Ne pas déshabiller le secondaire

Livrées à elles-mêmes lors du confinement, les infirmières scolaires ne sont guère mieux traitées par le protocole de déconfinement publié début mai par le ministère de l’Éducation nationale, dont elles sont quasi absentes, comme s’en émeut le Snics qui exprime sa « totale incompréhension de voir minorer le rôle primordial des infirmières ». Alors que le syndicat souhaitait pouvoir prescrire des tests de dépistage du Covid-19, non seulement le Gouvernement n’a pas retenu cette option, mais l’IDE n’est même pas le premier recours cité en cas de suspicion de contamination (5). Autre inquiétude : le projet ministériel de redéployer les postes du second vers le premier degré. « Il serait très dangereux de déshabiller le secondaire, prévient Saphia Guereschi, secrétaire générale du Snics. Plus le confinement dure, plus il est important que l’IDE scolaire, même à distance, puisse travailler avec les élèves, aller à la recherche des décrocheurs pour limiter la casse en septembre. » « On pense que les lycéens sont grands, mais il y a un gros travail de prévention à faire, beaucoup de rumeurs à rectifier », abonde Julia Soriano, infirmière au lycée Flaubert de Rouen, en Seine-Maritime. « Pour ces ados, se retrouver sept jours sur sept avec les parents pendant des mois, privés des copains, cela peut être source d’un mal-être important », relève-t-elle. « La politique de saupoudrage et redéploiements en cours » est la conséquence du « manque criant de moyens, préexistant à la crise sanitaire », pointe le Snics, lequel estime qu’« il faudrait tripler » les effectifs « pour atteindre environ 22000 postes » (6). Des doléances que les syndicats auront l’occasion d’exposer cet été dans les groupes de travail annoncés par le ministère de l’Éducation pour préparer la rentrée prévue en septembre.

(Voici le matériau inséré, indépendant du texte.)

/-- Tile frames (R419): one for an open receive side of its generation, for the next tide and in time, is accepted once; in a
terrace-store window its two rows are written; a VOID marks the entry; one for a side that is closed is stale. Send sides
(R414, R416 to R418, R420): a GRANT of their peer opens them with credits for its tide; a CLOSED of the same generation stops
them, of another it is stale; three tides without a GRANT close them once; under a GRANT the frames leave and use up the
credits. Readings of the model in it: log entries 74, 75. -/
def Obligations.Windows : Prop :=
  (∀ (s s1 : State) (r : RxFrame), let h := tHead r.bytes
    let w := hWin h
    let seq := ((fBody r.bytes).1).getD 0
    let open' := w < 64 ∧ s.on (WIN_CTRL_EN w) ∧ ¬ s.on (WIN_CTRL_DIR w) ∧ s.on (WIN_CTRL_OPEN w) ∧ hGen h = s.rg (WIN_GEN_GEN w) ∧
      hTide h = s.rg TIDE_NUM + 1 ∧ ¬ s.boundaryTime < (r.time : Int) + 1000 ∧ tileCrcOk r.bytes
    (s.takeFrame (isTile 0) = some (r, s1) → open' → seq ∉ (s.winSt w).acc → completes .tileDataReceive s fun u =>
      (u.winSt w).acc = (s.winSt w).acc ++ [seq] ∧ u.regs = s.regs ∧
      (s.on (WIN_CTRL_TGT w) → hFidx h < s.rg (WIN_CTRL_NFR w) → ∀ a, a = tsAddr (s.rg (WIN_LOC_TERR w)) (s.rg (WIN_TROW w) +
          (s.rg TIDE_NUM + 1) % 2 * (2 * s.rg (WIN_CTRL_NFR w)) + 2 * hFidx h) →
        u.ld a 512 = fitTo 512 (slice (tRest r.bytes) 0 512) ∧ u.ld (a + 512) 512 = fitTo 512 (slice (tRest r.bytes) 512 512) ∧
        ∀ k, k < a ∨ a + 1024 ≤ k → u.mem.get k 0#8 = s.mem.get k 0#8)) ∧
    (s.takeFrame (isTile 0) = some (r, s1) → open' → seq ∈ (s.winSt w).acc → completes .tileDataReceive s fun u => u.mem = s.mem ∧
      u.rg (RING_PORT_DUP r.port) = (s.rg (RING_PORT_DUP r.port) + 1) % 2 ^ 64) ∧
    (s.takeFrame (isTile 1) = some (r, s1) → open' → seq ∉ (s.winSt w).acc → completes .tileVoidReceive s fun u =>
      (u.winSt w).gotVoid = true ∧ (u.winSt w).acc = (s.winSt w).acc ++ [seq] ∧ u.regs = s.regs ∧ u.mem = s.mem) ∧
    (s.takeFrame (isTile 0) = some (r, s1) → w < 64 → ¬ s.on (WIN_CTRL_OPEN w) → completes .tileDataReceive s fun u =>
      u.rg (WIN_STALE w) = (s.rg (WIN_STALE w) + 1) % 2 ^ 64 ∧ u.mem = s.mem)) ∧
  (∀ (s s1 : State) (r : RxFrame) (i : Nat), let h := tHead r.bytes
    (tileCrcOk r.bytes → s.sendersOf (hWin h) (hSrc h) = [i] →
      (s.takeFrame (isTile 2) = some (r, s1) → s.dup (hSrc h) = false → s.dup (s.rg RING_INDEX_INDEX) = false → completes .grantReceive s fun u => u.on (WIN_CTRL_OPEN i) ∧
        u.rg (WIN_GEN_GEN i) = hGen h % 2 ^ 16 ∧ (u.winSt i).tgt = hTide h ∧ (u.winSt i).credits = hFidx h ∧
        (u.winSt i).stopped = false ∧ u.mem = s.mem ∧
        s.onlyRegs u [(WIN_GEN_LAST i).key, (WIN_GEN_GEN i).key, (WIN_CTRL_OPEN i).key]) ∧
      (s.takeFrame (isTile 3) = some (r, s1) → hGen h = s.rg (WIN_GEN_GEN i) → completes .closedReceive s fun u =>
        u.on (WIN_CTRL_CLOSED i) ∧ u.on (WIN_CTRL_OPEN i) = false ∧ (u.winSt i).stopped = true ∧ (u.winSt i).credits = 0) ∧
      (s.takeFrame (isTile 3) = some (r, s1) → hGen h ≠ s.rg (WIN_GEN_GEN i) → completes .closedReceive s fun u =>
        u.rg (WIN_STALE i) = (s.rg (WIN_STALE i) + 1) % 2 ^ 64 ∧ s.onlyRegs u [(WIN_STALE i).key])) ∧
    (∀ w : Fin 64, s.on (WIN_CTRL_EN w.val) → s.on (WIN_CTRL_DIR w.val) → 3 ≤ (s.winSt w.val).noGrant → (s.winSt w.val).posted = false →
      completes (.grantTimeout w) s fun u => u.on (WIN_CTRL_OPEN w.val) = false ∧ (u.winSt w.val).posted = true ∧
        u.fw.eseq = (s.fw.eseq + 1) % 2 ^ 32) ∧
    (∀ w : Fin 64, let x := s.winSt w.val
      let port := s.winPort w.val
      s.on (WIN_CTRL_EN w.val) → s.on (WIN_CTRL_DIR w.val) → x.tgt = s.rg TIDE_NUM + 1 → x.credits ≠ 0 → s.linkOn port → s.on (WIN_CTRL_OPEN w.val) → s.ecc = [] →
      s.on (WIN_CTRL_TGT w.val) → ¬ s.on (WIN_CTRL_REPL w.val) → port < 2 → x.stopped = false →
      completes (.windowSend w) s fun u => (u.winSt w.val).credits = 0 ∧ u.mem = s.mem ∧
        (x.voided = false → (s.unfit port).contains w.val = false → u.rg (RING_PORT_TX port) =
          (s.rg (RING_PORT_TX port) + min (s.rg (WIN_CTRL_NFR w.val)) x.credits) % 2 ^ 64) ∧
        (x.voided = true → u.rg (RING_PORT_TX port) = (s.rg (RING_PORT_TX port) + 1) % 2 ^ 64)))

/-! ## Integrity and firmware -/

/-- Fault records and repair rows (R501, R507, R508, R517): the oldest record leaves the queue, and a counting fault's tide
enters its station's record; a row is mapped to a repair row and recorded, or refused with ERR. The log and the lifetime
counters (R512 to R515): a token lets one buffered entry into the array; a checkpoint takes 83 numbers; a histogram sample
raises one bin, which saturates. Readings of the model in it: log entries 77, 78, 79. -/
def Obligations.FaultsRepairsAndLog : Prop :=
  (∀ s : State,
    (∀ r l, s.integ.fq = r :: l → completes .fqPop s fun u => u.integ.fq = l ∧ u.rg INT_FQ_STAT_FILL = l.length % 2 ^ 7 ∧
      (bit r.flags 2 = false → u.integ.recs = s.integ.recs) ∧
      (bit r.flags 2 = true → r.tide ∈ (u.stnRec r.terr r.pos).tides)) ∧
    (∀ w : BitVec 32, let t := bits w.toNat 25 4
      let p := bits w.toNat 20 5
      let m := bits w.toNat 18 2
      let bank := bits w.toNat 14 4
      let index := bits w.toNat 6 8
      let spare := bits w.toNat 4 2
      bit w.toNat 29 = false →
      (bit w.toNat 31 = false → completes (.sramRepairMap w) s fun u => u.integ = s.integ ∧ u.mem = s.mem ∧
        u.rg INT_SREP_INDEX = index ∧ u.rg INT_SREP_BANK = bank) ∧
      (bit w.toNat 31 = true → s.srepBad t p m bank index spare = false → completes (.sramRepairMap w) s fun u =>
        u.integ.srep = s.integ.srep ++ [((t, if m = 3 then 17 else p, m, bank, spare), index)] ∧
        u.on INT_SREP_ERR = s.on INT_SREP_ERR) ∧
      (bit w.toNat 31 = true → s.srepBad t p m bank index spare = true → m ≠ 3 → completes (.sramRepairMap w) s fun u =>
        u.on INT_SREP_ERR ∧ u.integ = s.integ ∧ u.mem = s.mem))) ∧
  (∀ s : State,
    (s.pins.control → s.log.buf = [] → completes .logToken s fun u => u.log.tokens = min 256 (s.log.tokens + 1) ∧
      u.log.sectors = s.log.sectors ∧ u.regs = s.regs) ∧
    (∀ e l rest, s.pins.control → s.log.buf = [e] → s.log.dropped = 0 → s.log.sectors = rest ++ [l] → l.length < 128 → l.length ≠ 45 →
      completes .logToken s fun u => u.log.buf = [] ∧ u.log.tokens = min 256 (s.log.tokens + 1) - 1 ∧
        u.log.sectors = rest ++ [l ++ [e]]) ∧
    (completes (.lifetimeCheckpoint false) s fun u => u.log.nextSeq = s.log.nextSeq + 83 ∧ u.life = s.life ∧ u.log.buf = s.log.buf ∧
      ∃ e ∈ u.log.sectors.flatten, e.code = 0x0015 ∧ e.seq = s.log.nextSeq + 82) ∧
    (completes (.histogramSample false) s fun u => ∀ b, b = junctionBin (s.rg PWR_TEMP_TJ) →
      u.life.bins.get b 0 = min (s.life.bins.get b 0 + 1) 0xFFFFFFFF ∧ ∀ k, k ≠ b → u.life.bins.get k 0 = s.life.bins.get k 0) ∧
    (∀ b, b = 16 + (if s.rg TIDE_BUDGET_B = 0 then 15 else min 15 (16 * s.maxEnd / s.rg TIDE_BUDGET_B)) →
      completes (.histogramSample true) s fun u => u.life.bins.get b 0 = min (s.life.bins.get b 0 + 1) 0xFFFFFFFF))

/-- Firmware cores (R470 to R473, R498): a watchdog's expiry, a RESTART write and an access fault restart a running core with
their causes, and the fourth restart within 60 s leaves it FAILED; a core that has rebuilt its state runs again. Images and
negotiation (R456 to R460): an image that passes its checks is stored and starts its core; one that does not is refused with
its status; agreeing images and a version within theirs give the features both sides have. Readings of the model in it: log
entries 80, 81, 84. -/
def Obligations.FirmwareCores : Prop :=
  (∀ (s : State) (k : Fin 5),
    let recent := ((s.fw.restarts.get k.val []).filter fun t => decide (s.uptime < t + 60000000000)).length
    let restarted (u : State) (cause : Nat) : Prop := u.rg (FW_CORE_STATUS_STATE k.val) = (if recent < 3 then 3 else 4) ∧
      u.rg (FW_CORE_STATUS_CAUSE k.val) = cause ∧ u.rg (FW_CORE_RESTARTS k.val) = (s.rg (FW_CORE_RESTARTS k.val) + 1) % 2 ^ 32 ∧
      u.fw.restarts.get k.val [] = s.uptime :: (s.fw.restarts.get k.val []).filter fun t => decide (s.uptime < t + 60000000000)
    (s.rg (FW_CORE_STATUS_STATE k.val) = 2 → (s.image k.val).isSome →
      (completes (.coreWatchdogExpiry k) s fun u => restarted u 1) ∧
      (completes (.coreRestartWrite k) s fun u => restarted u 3) ∧
      (∀ c, completes (.accessFault k c) s fun u => restarted u 2 ∧
        u.rg INT_FW_FAULT = (s.rg INT_FW_FAULT + 1) % 2 ^ 64 ∧
        u.rg INT_FWSRAM_UNC = (s.rg INT_FWSRAM_UNC + b2n (c == .sram)) % 2 ^ 64 ∧
        u.rg INT_ADDR_ERR = (s.rg INT_ADDR_ERR + b2n (c == .unmapped)) % 2 ^ 64)) ∧
    (s.rg (FW_CORE_STATUS_STATE k.val) ≠ 2 → exec (.coreWatchdogExpiry k) s = .next s) ∧
    (s.rg (FW_CORE_STATUS_STATE k.val) = 3 → completes (.coreRestartDone k) s fun u => u.rg (FW_CORE_STATUS_STATE k.val) = 2 ∧
      u.fw.kicks.get k.val 0 = s.uptime ∧ (k = 0 → u.fw.late = []) ∧ (k = 3 → u.ring.watchdog = false)) ∧
    (completes (.watchdogKick k) s fun u => u.fw.kicks.get k.val 0 = s.uptime ∧ u.regs = s.regs ∧ u.mem = s.mem)) ∧
  (∀ (s : State) (w : BitVec 32),
    (∀ (k : Nat) (b : List Byte), bit w.toNat 31 = true → k = bits w.toNat 0 3 → k < 5 → 1024 ≤ s.ldN (s.rg FW_LOAD_ADDR + 36) 4 →
      s.ldN (s.rg FW_LOAD_ADDR + 36) 4 ≤ 1049600 → b = s.ld (s.rg FW_LOAD_ADDR) (s.ldN (s.rg FW_LOAD_ADDR + 36) 4) →
      (s.loadStatus k b = stOk → s.rg (FW_CORE_STATUS_STATE k) = 0 → completes (.fwLoad w) s fun u =>
        u.rg FW_LOAD_CTRL_STATUS = stOk ∧ u.image k = some (FwImg.of b) ∧ u.rg (FW_CORE_STATUS_STATE k) = 2 ∧ u.mem = s.mem) ∧
      (s.loadStatus k b ≠ stOk → completes (.fwLoad w) s fun u => u.rg FW_LOAD_CTRL_STATUS = s.loadStatus k b ∧
        u.fw.images = s.fw.images ∧ u.rg (FW_CORE_STATUS_STATE k) = s.rg (FW_CORE_STATUS_STATE k) ∧
        (s.ecc = [] → s.inDram (s.rg FW_LOAD_ADDR) b.length → u.fw = s.fw ∧
          s.onlyRegs u [FW_LOAD_CTRL_CORE.key, FW_LOAD_CTRL_STATUS.key, DRAM_RD_BYTES.key]))) ∧
    (bit w.toNat 31 = true → (s.rg FW_STATE_MODE = 0 ∨ (s.rg FW_STATE_MODE = 2 ∧ ¬ s.queueOpen)) →
      (s.imagesAgree → bits w.toNat 8 8 = s.rg FW_IFVER_IFMAJ → bits w.toNat 0 8 ≤ s.rg FW_IFVER_IFMIN →
        completes (.negotiation w) s fun u => u.on FW_NEG_DONE ∧ u.rg FW_NEG_STATUS = stOk ∧ u.fw.negOk = true ∧
          u.rg FW_FEAT_AGREED = (s.rg FW_FEAT_HOST &&& s.rg FW_FEAT_MOD) % 2 ^ 64 ∧ u.mem = s.mem) ∧
      (¬ s.imagesAgree → completes (.negotiation w) s fun u => u.on FW_NEG_DONE = false ∧ u.rg FW_NEG_STATUS = stRefusedVersion ∧
        u.rg FW_FEAT_AGREED = s.rg FW_FEAT_AGREED)))

/-- The rings of a queue pair (R462 to R464): a legal pair opens empty and closes with its entries not taken dropped;
doorbells within the ring's places move TAIL and HEAD; an entry taken has a completion place reserved and goes to its core.
Readings of the model in it: log entry 83. -/
def Obligations.QueuePairs : Prop := ∀ (s : State) (q : Fin 8),
  (∀ (w : BitVec 32) (s' : State), bit w.toNat 29 = false → ¬ s.on (HRING_Q_CTRL_EN q.val) →
    s' = (s.wr (HRING_Q_CTRL_IEN q.val) (bits w.toNat 30 1)).wrs [(HRING_Q_CTRL_TARGET q.val, bits w.toNat 28 1),
      (HRING_Q_CTRL_SQSIZE q.val, (HRING_Q_CTRL_SQSIZE q.val).take (s.rg (HRING_Q_CTRL_SQSIZE q.val)) (bits w.toNat 20 4)),
      (HRING_Q_CTRL_CQSIZE q.val, (HRING_Q_CTRL_CQSIZE q.val).take (s.rg (HRING_Q_CTRL_CQSIZE q.val)) (bits w.toNat 16 4))] →
    (s'.queueStatus q.val = stOk → (s.fw.queues.get q.val {}).held = [] → completes (.queueOpen q w) s fun u =>
      u.on (HRING_Q_CTRL_EN q.val) ∧ u.rg (HRING_Q_CTRL_STATUS q.val) = stOk ∧ u.rg (HRING_Q_SQDB_HEAD q.val) = 0 ∧
      u.rg (HRING_Q_SQDB_TAIL q.val) = 0 ∧ u.rg (HRING_Q_CQDB_HEAD q.val) = 0 ∧ u.rg (HRING_Q_CQDB_TAIL q.val) = 0 ∧ u.mem = s.mem) ∧
    (s'.queueStatus q.val ≠ stOk → completes (.queueOpen q w) s fun u => u.on (HRING_Q_CTRL_EN q.val) = false ∧
      u.on (HRING_Q_CTRL_ERR q.val) ∧ u.mem = s.mem)) ∧
  (∀ w : BitVec 32, completes (.queueClose q w) s fun u => u.on (HRING_Q_CTRL_EN q.val) = false ∧
    u.rg (HRING_Q_SQDB_HEAD q.val) = s.rg (HRING_Q_SQDB_TAIL q.val) ∧ u.fw = s.fw ∧ u.mem = s.mem) ∧
  (s.on (HRING_Q_CTRL_EN q.val) → ∀ (v : BitVec 16) (n tail adv : Nat), n = 2 ^ s.rg (HRING_Q_CTRL_SQSIZE q.val) →
    tail = s.rg (HRING_Q_SQDB_TAIL q.val) → v.toNat < n → adv = (v.toNat + n - tail) % n →
    (adv + (tail + n - s.rg (HRING_Q_SQDB_HEAD q.val)) % n < n → completes (.sqTailWrite q v) s fun u =>
      u.rg (HRING_Q_SQDB_TAIL q.val) = v.toNat ∧ u.loader.alive = s.uptime ∧ s.onlyRegs u [(HRING_Q_SQDB_TAIL q.val).key]) ∧
    (n ≤ adv + (tail + n - s.rg (HRING_Q_SQDB_HEAD q.val)) % n → completes (.sqTailWrite q v) s fun u =>
      u.on (HRING_Q_CTRL_ERR q.val) ∧ s.onlyRegs u [(HRING_Q_CTRL_ERR q.val).key])) ∧
  (∀ e : List Byte, s.on (HRING_Q_CTRL_EN q.val) → s.rg (HRING_Q_SQDB_HEAD q.val) ≠ s.rg (HRING_Q_SQDB_TAIL q.val) → s.cqFree q.val →
    e = s.ld (s.rg (HRING_Q_SQB_ADDR q.val) + 64 * s.rg (HRING_Q_SQDB_HEAD q.val)) 64 →
    let taken (u : State) : Prop := u.mem = s.mem ∧ s.onlyRegs u [(HRING_Q_SQDB_HEAD q.val).key] ∧
      (u.fw.queues.get q.val {}).reserved = (s.fw.queues.get q.val {}).reserved + 1 ∧
      u.rg (HRING_Q_SQDB_HEAD q.val) = (s.rg (HRING_Q_SQDB_HEAD q.val) + 1) % 2 ^ s.rg (HRING_Q_CTRL_SQSIZE q.val) % 2 ^ 16
    (¬ s.on (HRING_Q_CTRL_TARGET q.val) → s.coreRuns 0 → 1 ≤ leAt e 0 1 → leAt e 0 1 ≤ 6 → completes (.sqEntryTake q) s fun u =>
      taken u ∧ u.fw.taken = s.fw.taken ++ [{ q := q.val, entry := e }]) ∧
    (s.on (HRING_Q_CTRL_TARGET q.val) → s.loader.reqs.length < 4096 → leAt e 4 1 < 5 → completes (.sqEntryTake q) s fun u =>
      taken u ∧ u.loader.reqs = s.loader.reqs ++ [(q.val, e, s.rg TIDE_NUM)])) ∧
  (s.on (HRING_Q_CTRL_EN q.val) → ∀ (v : BitVec 16) (n adv : Nat), n = 2 ^ s.rg (HRING_Q_CTRL_CQSIZE q.val) → v.toNat < n →
    adv = (v.toNat + n - s.rg (HRING_Q_CQDB_HEAD q.val)) % n →
    adv ≤ (s.rg (HRING_Q_CQDB_TAIL q.val) + n - s.rg (HRING_Q_CQDB_HEAD q.val)) % n → completes (.cqHeadWrite q v) s fun u =>
      u.rg (HRING_Q_CQDB_HEAD q.val) = v.toNat ∧ (u.fw.queues.get q.val {}).held = (s.fw.queues.get q.val {}).held.drop adv ∧
      s.onlyRegs u [(HRING_Q_CQDB_HEAD q.val).key])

1- Syndicat national des infirmières conseillères de santé de la Fédération syndicale unitaire.

2- Pronote et l’Environnement numérique de travail sont des logiciels de la vie scolaire des établissements du second degré.

3- Syndicat national des infirmières éducatrices en santé de l’Union nationale des syndicats autonomes.

4- À lire sur : bit.ly/2zUfwsI

5- Selon le protocole, c’est le chef d’établissement qui doit gérer les cas suspects.

6- Il y a actuellement quelque 7700 postes d’infirmières de l’Éducation nationale devant élèves pour accueillir, accompagner et répondre aux besoins de santé des près de 12 millions d’élèves et d’étudiants des 7815 établissements publics du second degré, des 45401 écoles publiques ainsi que de toutes les universités.